Stored data entries
/-- A capsule of an admin queue (R375, R376): an Abort runs unless four are in progress; a Get Log Page of the log pages above gives
them; the others are the standard's, and what they answer is not stated (log entry 40). -/
def takeAdmin (s : State) (n q : Nat) (x : HQueue) (c : HCmd) : State :=
  let aborts := (s.host.cmds.filter (fun d => decide (d.2.cap.op = .abort ∧ d.2.phase ≠ .intake) && (match s.hqueue d.2.queue with
    | some y => decide (y.cntlid = x.cntlid)
    | none => false))).length
  match c.cap.op with
  | .abort =>
    if aborts ≥ 4 then s.refuseCap n q x c (ofNvme 1 0x03 false)
    else (s.takenOff q x).setCmd n { c with phase := .running }
  | .other o =>
    match s.logPage x.cntlid c.cap.lid with
    | some d =>
      if o = 2 then s.refuseCap n q x { c with rdata := sliceAt (padTo (c.cap.start + c.cap.len) d) c.cap.start c.cap.len } stOk
      else s.used.refuseCap n q x c (ofNvme (s.pick (2 ^ 3)) (s.pick (2 ^ 11) % 256) false)
    | none => s.used.refuseCap n q x c (ofNvme (s.pick (2 ^ 3)) (s.pick (2 ^ 11) % 256) false)
  | _ => s.used.refuseCap n q x c (ofNvme (s.pick (2 ^ 3)) (s.pick (2 ^ 11) % 256) false)

/-! ### Controllers (R375–R378) -/

/-- The present ridges in index order. -/
def ridges (s : State) : List Nat := (List.range 8).filter (fun r => s.ridgePresent r)

/-- The ridge of the next I/O queue (R14). -/
def nextRidge (s : State) : Nat := s.ridges.getD (s.host.created % max 1 s.ridges.length) 0

def ctrlBase (s : State) : Nat := 0x400 * s.headId + 1

def trimZ (b : Bytes) : Bytes := (b.reverse.dropWhile (fun x => decide (x = 0))).reverse

def hostEntry (s : State) (nqn : Bytes) : Option HostEntry := s.host.hosts.find? (fun h => decide (h.nqn = nqn))

/-- The number of a host entry: its own, or for a new one the lowest free (R461). -/
def hostIndex (s : State) (nqn : Bytes) : Nat :=
  match s.hostEntry nqn with
  | some h => h.idx
  | none => ((List.range (s.host.hosts.length + 1)).find? (fun i => s.host.hosts.all (fun h => decide (h.idx ≠ i)))).getD 0

def stConnect (sc : Nat) : NvmeStatus := ofNvme 1 sc true

/-! ### Data from hosts (R385, R386, R394) -/

/-- XRDY PDUs or RDMA Reads that a command may have outstanding. -/
def xrdyMax (q : HQueue) : Nat := if q.rdma then 4 else min 4 q.grant

/-- Send one XRDY PDU or RDMA Read. -/
def sendXrdy (s : State) (n : Nat) (q : HQueue) (c : HCmd) (job : Option Nat) (h : W64) (off len : Nat) : State :=
  let t := s.host.nextTtag
  let x : Xrdy := { ttag := t, job := job, h := h, off := off, len := len, next := off, drop := false }
  let s1 := { s with host := { s.host with nextTtag := t + 1 } }
  ((s1.setCmd n { c with xrdys := c.xrdys ++ [x], ranges := c.ranges ++ [(off, len)] }).emit (.xrdy c.queue c.cap.cid t off len)).bump
    (hifBlk q.port + 0x70) 0 64 1

/-- Where the next range of a command's data begins. -/
def nextOff (c : HCmd) : Nat := c.ranges.foldl (fun m r => max m (r.1 + r.2)) 0

/-- A buffer for bytes of a command's data in its climb's ridge (R14, R51): given now, given before by HALLOC_MET, or the climb waits
for it behind the older requests of its class. -/
def dataBuf (s : State) (n : Nat) (c : HCmd) (k len : Nat) : Option W64 × State :=
  let r := k / 1024
  match c.granted, (s.climb k).await with
  | some h, _ => (some h, s.setCmd n { c with granted := none })
  | none, .data _ => (none, s)
  | none, _ =>
    if s.allocTurn r len (s.climb k).bg then
      let (slot, s1) := s.allocBuf r len k
      (some (s1.slotH r slot 0 (min 0x100000 len)), s1)
    else (none, ((s.libTurn k).updClimb k (fun d => { d with await := .data len })).leave k .waiting)

/-- The largest command whose data stays in its ridge's buffer whole until it completes (R14); the library passes the data of a longer
one on in pieces (DESIGN CHOICE, log entry 73). -/
def wholeMax : Nat := 0x400000

/-- The library asks for a command's data, a MiB at a time into buffers of its climb, in ascending order. -/
def askData (n : Nat) (q : HQueue) : Nat → State → State
  | 0, s => s
  | f + 1, s =>
    match s.hcmd n with
    | none => s
    | some c =>
      match c.climb with
      | none => s
      | some k =>
        let off := nextOff c
        let len := min 0x100000 (c.cap.len - off)
        if off ≥ c.cap.len ∨ c.xrdys.length ≥ xrdyMax q then s else
        match s.dataBuf n c k len with
        | (some h, s1) =>
          match s1.hcmd n with
          | some c1 => askData n q f (s1.sendXrdy n q c1 none h off len)
          | none => s1
        | (none, s1) => s1

/-- Has all the data of a command arrived? -/
def dataIn (c : HCmd) : Bool := c.xrdys.isEmpty && decide (nextOff c ≥ c.cap.len)

/-- The next step towards a command's data: none while it is not all there. -/
def getData (s : State) (n : Nat) (c : HCmd) : Option Bytes × State :=
  match c.cap.inline with
  | some d =>
    match c.climb with
    | none => (some d, s)
    | some k =>
      if !c.ranges.isEmpty || d.isEmpty then (some d, s) else
      match s.dataBuf n c k d.length with
      | (some h, s1) =>
        ((some d), match s1.hcmd n with
          | some c1 => (s1.hWrite (k / 1024) h 0 d).setCmd n { c1 with ranges := [(0, d.length)] }
          | none => s1)
      | (none, s1) => (none, s1)
  | none =>
    if dataIn c then (some (padTo c.cap.len c.data), s) else
    match s.hqueue c.queue with
    | some q => (none, askData n q 4 s)
    | none => (none, s)

/-- A command that has failed posts its completion once nothing is due any more (R394). -/
def failNow (s : State) (n : Nat) : State :=
  match s.hcmd n with
  | none => s
  | some c => match c.fail with
    | some st => if c.xrdys.isEmpty then ((s.landFailed n).abandonPlan n).finishCmd n st 0 0 else s
    | none => s

/-- A waiting allocation of a climb is cancelled (R394). -/
def noAlloc (c : Climb) : Climb := { c with await := match c.await with
  | .alloc _ _ | .data _ => .none
  | a => a }

/-- A data digest has failed (R394): the rest is read and discarded, the pending RECEIVE jobs end, and an allocation that waits for the
command is cancelled. -/
def digestFail (s : State) (n : Nat) (bad : Xrdy) : State :=
  match s.hcmd n with
  | none => s
  | some c =>
    let s1 := match bad.job with
      | some k => match Tbl.find s.jobs k with
        | some j => s.finish k j 0x11 0
        | none => s
      | none => s
    let s2 := s1.endHifJobs n 0x12
    let s3 := match c.climb with
      | some k => s2.updClimb k noAlloc
      | none => s2
    s3.setCmd n { c with fail := some stTransient, xrdys := c.xrdys.map (fun x => { x with drop := true }) }

/-- Good bytes answer an XRDY: into the buffer, and the command's data for a library command, whose buffers stay its own until it ends
(R14, R38). -/
def placeData (s : State) (n : Nat) (x : Xrdy) (d : Bytes) : State :=
  match s.hcmd n with
  | none => s
  | some c =>
    let ridge := (c.climb.getD 0) / 1024
    let s1 := if s.liveH ridge x.h then s.hWrite ridge x.h (x.next - x.off) d else s
    let c1 := { c with data := if x.job.isNone then spliceAt c.data x.next d else c.data }
    let full := decide (x.next + d.length = x.off + x.len)
    let c2 := { c1 with
      xrdys := if full then c1.xrdys.filter (fun y => decide (y.ttag ≠ x.ttag))
        else c1.xrdys.map (fun y => if y.ttag = x.ttag then { y with next := x.next + d.length } else y) }
    let s2 := s1.setCmd n c2
    if !full then s2 else
    match x.job with
    | none => if c.cap.len ≤ wholeMax then s2 else s2.freeBuf ridge (hSlot x.h)
    | some k => match Tbl.find s2.jobs k with
      | some j => s2.finish k j 0 x.len
      | none => s2

/-- Bytes of a range that is being discarded. -/
def dropData (s : State) (n : Nat) (x : Xrdy) (k : Nat) : State :=
  match s.hcmd n with
  | none => s
  | some c =>
    let full := decide (x.next + k = x.off + x.len)
    let s1 := s.setCmd n { c with
      xrdys := if full then c.xrdys.filter (fun y => decide (y.ttag ≠ x.ttag))
        else c.xrdys.map (fun y => if y.ttag = x.ttag then { y with next := x.next + k } else y) }
    s1.failNow n

/-- The command of a queue that a TTAG belongs to, with its XRDY. -/
def ttagOf (s : State) (q ttag : Nat) : Option (Nat × Xrdy) :=
  (s.cmdsOf q).findSome? (fun c => (c.2.xrdys.find? (fun x => decide (x.ttag = ttag))).map (fun x => (c.1, x)))

end State

open State

/-! ### Connections -/

/-- CONNECT (R14, R374, R375, R377, R378). QID 0 makes a controller. -/
def execConnect (port sub cntlid qid depth : Nat) (hostnqn subnqn : Bytes) (rdma hdgst ddgst : Bool) (grant kato : Nat) (s : State) : Res :=
  if !s.carries port sub then .next s else
  let no := fun (sc : Nat) => Res.next' (s.emit (.connectReply port sub cntlid qid (stField (stConnect sc))))
  match s.hostEntry hostnqn with
  | none => no 0x84
  | some h =>
    if !bit h.flags 0 then no 0x84
    else if subnqn ≠ s.host.nqn then no 0x82
    else
      let mk := fun (id : Nat) (ridge : Nat) => ({
        port := port, sub := sub, ridge := ridge, rdma := rdma, depth := depth, sqhd := 0,
        heldSqhd := if s.pair.holdAll then some 0 else none, cntlid := id, qid := qid, hdgst := hdgst, ddgst := ddgst, grant := grant,
        authed := !bit h.flags 1, frozen := false, stopped := false, lostAt := none, kato := kato, heardAt := s.time } : HQueue)
      if qid = 0 then
        if depth < 1 ∨ depth > 32 then no 0x82 else
        match Tbl.firstFree s.host.ctrls s.ctrlBase 1024 with
        | none => no 0x81
        | some id =>
          let c : HCtrl := { nqn := hostnqn, port := port, sub := sub, errors := [], errCount := 0, anaNotice := false, nsNotice := false, changed := [] }
          let s1 := { s with host := { s.host with ctrls := Tbl.set s.host.ctrls id c } }
          .next ((s1.setQueue (65536 + id) (mk id 0)).emit (.connectReply port sub id 0 0))
      else
        match Tbl.find s.host.ctrls cntlid, Tbl.firstFree s.host.queues 0 65536 with
        | some c, some q =>
          if c.nqn ≠ hostnqn ∨ c.port ≠ port ∨ c.sub ≠ sub ∨ qid > 128 ∨ depth < 1 ∨ depth > 4096
              ∨ s.host.queues.any (fun x => decide (x.2.cntlid = cntlid ∧ x.2.qid = qid)) then no 0x82 else
          let s1 := { s with host := { s.host with created := s.host.created + 1 } }
          .next ((s1.setQueue q (mk cntlid s.nextRidge)).emit (.connectReply port sub cntlid qid 0))
        | _, _ => no 0x82
where Res.next' (s : State) : Res := .next s

/-- AUTHENTICATION (R378): the exchange succeeds, or it fails: AUTH_FAIL, a record that names the host, the connection closed. -/
def execAuthentication (queue : Nat) (ok : Bool) (s : State) : Res :=
  match s.hqueue queue with
  | none => .next s
  | some x =>
    if x.lostAt.isSome then .next s
    else if ok then .next (s.setQueue queue { x with authed := true, heardAt := s.time })
    else
      let nqn := match Tbl.find s.host.ctrls x.cntlid with | some c => c.nqn | none => []
      .next (((s.hifEvent x.port 8).book 0x20 0x045 (nqn.take 223)).loseQueue queue)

__HOW TO COMPLETE THIS TASK__.
Each line above that includes "whose" should be shown.

__ANSWER TO THIS TASK__.
/-- The largest command whose data stays in its ridge's buffer whole until it completes (R14); the library passes the data of a longer
/-- Good bytes answer an XRDY: into the buffer, and the command's data for a library command, whose buffers stay its own until it ends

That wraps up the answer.